Exercise prompt » Needed from the entries below: every line that holds the word "unfold".

Collected data entries »
===

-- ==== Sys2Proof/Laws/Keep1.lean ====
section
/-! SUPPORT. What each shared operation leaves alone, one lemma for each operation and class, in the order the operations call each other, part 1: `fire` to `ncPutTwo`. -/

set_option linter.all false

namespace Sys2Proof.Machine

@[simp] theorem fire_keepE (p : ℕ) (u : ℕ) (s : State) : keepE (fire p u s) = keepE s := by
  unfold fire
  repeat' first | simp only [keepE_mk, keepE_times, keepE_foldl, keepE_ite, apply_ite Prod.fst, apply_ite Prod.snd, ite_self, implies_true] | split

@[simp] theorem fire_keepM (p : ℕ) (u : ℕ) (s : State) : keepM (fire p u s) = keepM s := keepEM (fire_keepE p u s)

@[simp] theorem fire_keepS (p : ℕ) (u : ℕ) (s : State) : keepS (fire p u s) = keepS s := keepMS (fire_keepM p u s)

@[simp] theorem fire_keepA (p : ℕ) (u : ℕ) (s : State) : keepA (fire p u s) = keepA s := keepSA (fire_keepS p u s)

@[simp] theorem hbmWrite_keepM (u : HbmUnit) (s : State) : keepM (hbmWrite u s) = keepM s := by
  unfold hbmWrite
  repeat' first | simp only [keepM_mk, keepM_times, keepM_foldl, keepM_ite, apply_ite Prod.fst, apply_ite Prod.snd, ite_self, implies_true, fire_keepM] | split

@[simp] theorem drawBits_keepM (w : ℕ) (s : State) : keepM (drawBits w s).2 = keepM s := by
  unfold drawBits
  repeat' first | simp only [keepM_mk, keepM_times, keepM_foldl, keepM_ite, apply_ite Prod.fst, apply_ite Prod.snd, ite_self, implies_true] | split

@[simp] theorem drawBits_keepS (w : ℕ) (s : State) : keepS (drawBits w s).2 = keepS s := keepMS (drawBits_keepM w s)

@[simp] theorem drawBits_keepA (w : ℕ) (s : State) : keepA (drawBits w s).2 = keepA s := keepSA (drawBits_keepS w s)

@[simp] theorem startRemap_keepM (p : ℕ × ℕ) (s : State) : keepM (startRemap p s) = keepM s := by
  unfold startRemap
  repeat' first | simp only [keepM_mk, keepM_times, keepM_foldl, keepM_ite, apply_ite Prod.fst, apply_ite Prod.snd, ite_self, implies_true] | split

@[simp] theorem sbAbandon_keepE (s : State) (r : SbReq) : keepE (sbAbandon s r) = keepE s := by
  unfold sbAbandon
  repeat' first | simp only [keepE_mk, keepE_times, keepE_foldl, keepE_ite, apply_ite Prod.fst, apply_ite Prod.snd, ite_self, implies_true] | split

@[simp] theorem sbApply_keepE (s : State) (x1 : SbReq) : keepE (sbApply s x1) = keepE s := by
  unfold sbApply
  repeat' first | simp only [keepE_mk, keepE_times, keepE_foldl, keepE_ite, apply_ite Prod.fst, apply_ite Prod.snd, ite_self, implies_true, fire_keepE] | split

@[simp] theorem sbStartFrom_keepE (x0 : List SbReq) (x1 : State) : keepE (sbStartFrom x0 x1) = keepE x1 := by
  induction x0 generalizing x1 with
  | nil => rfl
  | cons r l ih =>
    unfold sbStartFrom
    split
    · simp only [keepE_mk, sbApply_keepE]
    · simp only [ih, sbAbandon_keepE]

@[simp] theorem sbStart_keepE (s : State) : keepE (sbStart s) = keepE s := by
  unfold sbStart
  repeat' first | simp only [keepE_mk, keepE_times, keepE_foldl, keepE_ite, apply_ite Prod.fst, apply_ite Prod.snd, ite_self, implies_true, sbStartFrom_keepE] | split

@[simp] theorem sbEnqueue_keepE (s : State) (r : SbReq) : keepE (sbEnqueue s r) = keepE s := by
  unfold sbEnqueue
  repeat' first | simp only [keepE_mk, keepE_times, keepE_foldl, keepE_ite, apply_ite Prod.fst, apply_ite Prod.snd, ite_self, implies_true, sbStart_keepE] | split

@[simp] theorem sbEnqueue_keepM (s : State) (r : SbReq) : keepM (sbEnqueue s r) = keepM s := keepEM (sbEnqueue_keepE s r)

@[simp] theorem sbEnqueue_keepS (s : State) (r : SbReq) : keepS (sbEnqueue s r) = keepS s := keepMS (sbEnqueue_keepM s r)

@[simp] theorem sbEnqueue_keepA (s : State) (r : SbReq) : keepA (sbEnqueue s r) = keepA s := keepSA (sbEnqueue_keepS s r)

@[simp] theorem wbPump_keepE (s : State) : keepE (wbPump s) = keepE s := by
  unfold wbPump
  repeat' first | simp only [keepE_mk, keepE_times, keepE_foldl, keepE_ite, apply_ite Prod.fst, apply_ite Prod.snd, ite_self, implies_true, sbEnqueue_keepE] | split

===

Solution to this problem »
  unfold fire
  unfold hbmWrite
  unfold drawBits
  unfold startRemap
  unfold sbAbandon
  unfold sbApply
    unfold sbStartFrom
  unfold sbStart
  unfold sbEnqueue
  unfold wbPump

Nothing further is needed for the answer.